▶ **TASK DETAILS**
Search the data for "derived". Each line containing it is to be copied.

▶ **RECORDS FOR THIS TASK**
/-- Decoding the encoding of a well-formed instruction gives it back, whatever its operands: by its own row, and among the
readings of the word; a class row is also what the decoder answers. That DECOMPOSE is read beside the class row is the
model's choice (DESIGN CHOICE, log 6). -/
def Obligations.DecodeOfEncode : Prop :=
  ∀ i : Instr, i.wellFormed = true →
    decodeRow i.row (encode i) = some i ∧ i ∈ decodeAll (encode i) ∧
    (i.row ≠ .decompose → decode (encode i) = i)

/-- Every reading of a word is a well-formed instruction that encodes to that word, so no bit of an operand is dropped
(R49, R52). -/
def Obligations.EncodeOfDecode : Prop :=
  ∀ (b : Word) (i : Instr), (i ∈ decodeAll b ∨ ∃ r, decodeRow r b = some i) → i.wellFormed = true ∧ encode i = b

/-- Over the masks and match values of R57, every pattern is selected by DECOMPOSE and by exactly one class row, the one
the priorities give (R52, R56, R57, which the spec marks as derived from R50). -/
def Obligations.OneClassRowSelectsEachOperand : Prop :=
  ∀ b : Word, RowName.decompose.selects b = true ∧
    ∀ r : RowName, r ≠ .decompose → (r.selects b = true ↔ r = classRow b)

/-- R50: the class of an operand by its fields; the sign bit takes no part. -/
def Obligations.ClassRowFollowsFields : Prop :=
  ∀ b : Word,
    (classRow b = .infinity ↔ (bexpField b).toNat = 2047 ∧ (fracField b).toNat = 0) ∧
    (classRow b = .quietNaN ↔ (bexpField b).toNat = 2047 ∧ (fracField b).getLsbD 51 = true) ∧
    (classRow b = .signalingNaN ↔
      (bexpField b).toNat = 2047 ∧ (fracField b).getLsbD 51 = false ∧ (fracField b).toNat ≠ 0) ∧
    (classRow b = .denormal ↔ (bexpField b).toNat = 0) ∧
    (classRow b = .normal ↔ 1 ≤ (bexpField b).toNat ∧ (bexpField b).toNat ≤ 2046) ∧
    classRow (b ^^^ 0x8000000000000000#64) = classRow b

/-- The classes as ranges of the operand without its sign bit (R51, which the spec marks as derived; its counts of patterns
are not stated here). -/
def Obligations.ClassRanges : Prop :=
  ∀ b : Word, let n := b.toNat % 2 ^ 63
    (classRow b = .normal ↔ 0x0010000000000000 ≤ n ∧ n ≤ 0x7FEFFFFFFFFFFFFF) ∧
    (classRow b = .denormal ↔ n ≤ 0x000FFFFFFFFFFFFF) ∧
    (classRow b = .infinity ↔ n = 0x7FF0000000000000) ∧
    (classRow b = .signalingNaN ↔ 0x7FF0000000000001 ≤ n ∧ n ≤ 0x7FF7FFFFFFFFFFFF) ∧
    (classRow b = .quietNaN ↔ 0x7FF8000000000000 ≤ n ∧ n ≤ 0x7FFFFFFFFFFFFFFF)

/-! ## Classification and status -/

/-- R63 to R68: the status of an operand by its exponent and fraction fields. -/
def Obligations.StatusFollowsFields : Prop :=
  ∀ b : Word,
    ((F b).status = .infinity ↔ (bexpField b).toNat = 2047 ∧ (fracField b).toNat = 0) ∧
    ((F b).status = .quietNaN ↔ (bexpField b).toNat = 2047 ∧ (fracField b).getLsbD 51 = true) ∧
    ((F b).status = .signalingNaN ↔
      (bexpField b).toNat = 2047 ∧ (fracField b).getLsbD 51 = false ∧ (fracField b).toNat ≠ 0) ∧
    ((F b).status = .denormal ↔ (bexpField b).toNat = 0) ∧
    ((F b).status = .normal ↔ 1 ≤ (bexpField b).toNat ∧ (bexpField b).toNat ≤ 2046)

/-- The classification of `fp_decomposer` (R69) and the class row that the opcode table's masks select (R57) agree. -/
def Obligations.StatusAgreesWithClassRow : Prop :=
  ∀ b : Word,
    ((F b).status = .normal ↔ classRow b = .normal) ∧ ((F b).status = .denormal ↔ classRow b = .denormal) ∧
    ((F b).status = .infinity ↔ classRow b = .infinity) ∧ ((F b).status = .quietNaN ↔ classRow b = .quietNaN) ∧
    ((F b).status = .signalingNaN ↔ classRow b = .signalingNaN)

/-- R54 and R55: the codes of the five statuses; the reserved codes stand for no status, and no state's outputs show
one. -/
def Obligations.StatusCodes : Prop :=
  Status.normal.code = 0b000#3 ∧ Status.denormal.code = 0b001#3 ∧ Status.infinity.code = 0b010#3 ∧
  Status.quietNaN.code = 0b011#3 ∧ Status.signalingNaN.code = 0b100#3 ∧
  (∀ st : Status, Status.ofCode st.code = some st) ∧
  (∀ c : BitVec 3, Status.ofCode c = none ↔ c = 0b101#3 ∨ c = 0b110#3 ∨ c = 0b111#3) ∧
  (∀ (s : State) (d : OutPorts), s.outData = some d → Status.ofCode d.outStatus ≠ none)

/-- Inverting bit 63 leaves the status and every field but the sign alone, and negates the mantissa (R71, which the spec
marks as derived from R69; R78). -/
def Obligations.SignBitOnlyNegatesMantissa : Prop :=
  ∀ b : Word, let c := b ^^^ 0x8000000000000000#64
    (F c).status = (F b).status ∧ (F c).exponent2 = (F b).exponent2 ∧ (F c).bexp = (F b).bexp ∧
    (F c).frac = (F b).frac ∧ (F c).sign = ~~~ (F b).sign ∧ (F c).mantissa.toInt = -(F b).mantissa.toInt

/-! ## Magnitude, mantissa and exponent -/

/-- R74 to R76: the hidden bit is restored for a Normal operand and for no other, and the bounds of the magnitude. -/
def Obligations.MagnitudeOfStatus : Prop :=
  ∀ f : BitVec 52,
    magnitude .normal f = ((f.zeroExtend 64 ||| 1#64 <<< 52).toNat : Int) ∧
    magnitude .normal f = f.toNat + 2 ^ 52 ∧
    2 ^ 52 ≤ magnitude .normal f ∧ magnitude .normal f ≤ 2 ^ 53 - 1 ∧
    magnitude .denormal f = f.toNat ∧ magnitude .denormal f ≤ 2 ^ 52 - 1 ∧
    magnitude .infinity f = f.toNat ∧ magnitude .quietNaN f = f.toNat ∧ magnitude .signalingNaN f = f.toNat ∧
    ∀ st : Status, 0 ≤ magnitude st f ∧ magnitude st f ≤ 2 ^ 53 - 1

/-- The mantissa output is the signed magnitude exactly, and its bits 63:53 are copies of its sign (R79, which the spec
marks as derived from R75 and R78). -/
def Obligations.MantissaNeverOverflows : Prop :=
  ∀ b : Word, let m := applySign (signField b) (magnitude (F b).status (fracField b))
    (F b).mantissa.toInt = m ∧ -(2 ^ 53 - 1) ≤ m ∧ m ≤ 2 ^ 53 - 1 ∧
    (F b).mantissa = (BitVec.ofInt 54 m).signExtend 64

/-- R81, and R82, which the spec marks as derived from it: `exponent2` is the biased exponent less 1075 for every operand,
and its output is that number exactly, sign-extended from 12 bits. -/
def Obligations.ExponentIsBexpLess1075 : Prop :=
  ∀ b : Word, (F b).exponent2.toInt = ((bexpField b).toNat : Int) - 1075 ∧
    -1075 ≤ (F b).exponent2.toInt ∧ (F b).exponent2.toInt ≤ 972 ∧
    (F b).exponent2 = (BitVec.ofInt 12 (((bexpField b).toNat : Int) - 1075)).signExtend 32

/-- R84 (every Denormal operand, zero included, gives -1075), and R83, which the spec marks as derived (every non-finite
operand gives 972); no other operand gives either. -/
def Obligations.ExponentAtTheExtremes : Prop :=
  ∀ b : Word, ((F b).exponent2 = 0xFFFFFBCD#32 ↔ (F b).status = .denormal) ∧
    ((F b).exponent2 = 0x000003CC#32 ↔
      (F b).status = .infinity ∨ (F b).status = .quietNaN ∨ (F b).status = .signalingNaN)

/-! ## The rows of the opcode table: each completes, with the result its rule gives -/

/-- R86: DECOMPOSE completes in every state, for every operand, with the composed function of the two sub-blocks as its
result in the first stage and on the ports the operand. -/
def Obligations.DecomposeCompletes : Prop :=
  ∀ (b : Word) (s : State),
    exec (.decompose b) s = .next
      { s with
        ports := { rst := false, inValid := true, inBits := b }
        stages := shiftIn
          { v := some true
            r := some
              { status := classify (bexpField b) (fracField b)
                mantissa := BitVec.ofInt 64 (if signField b = 1#1
                  then -magnitude (classify (bexpField b) (fracField b)) (fracField b)
                  else magnitude (classify (bexpField b) (fracField b)) (fracField b))
                exponent2 := BitVec.ofInt 32 ((bexpField b).toNat - 1075)
                sign := signField b, bexp := bexpField b, frac := fracField b } }
          s.stages }

/-- R88: DECOMPOSE.Normal completes for every operand of its class. -/
def Obligations.NormalCompletes : Prop :=
  ∀ (sign : BitVec 1) (bexp : BitVec 11) (frac : BitVec 52) (s : State), 1 ≤ bexp.toNat → bexp.toNat ≤ 2046 →
    ∃ r : Result,
      exec (.normal sign bexp frac) s = .next
        { s with
          ports := .ofOperand (joinFields sign bexp frac)
          stages := shiftIn { v := some true, r := some r } s.stages } ∧
      r.status = .normal ∧ r.status.code = 0b000#3 ∧
      r.mantissa.toInt = (-1) ^ sign.toNat * (2 ^ 52 + (frac.toNat : Int)) ∧
      2 ^ 52 ≤ |r.mantissa.toInt| ∧ |r.mantissa.toInt| ≤ 2 ^ 53 - 1 ∧
      r.exponent2.toInt = (bexp.toNat : Int) - 1075 ∧ -1074 ≤ r.exponent2.toInt ∧ r.exponent2.toInt ≤ 971 ∧
      r.sign = sign ∧ r.bexp = bexp ∧ r.frac = frac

▶ **YOUR SOLUTION**
the priorities give (R52, R56, R57, which the spec marks as derived from R50). -/
/-- The classes as ranges of the operand without its sign bit (R51, which the spec marks as derived; its counts of patterns
marks as derived from R69; R78). -/
marks as derived from R75 and R78). -/
/-- R81, and R82, which the spec marks as derived from it: `exponent2` is the biased exponent less 1075 for every operand,
/-- R84 (every Denormal operand, zero included, gives -1075), and R83, which the spec marks as derived (every non-finite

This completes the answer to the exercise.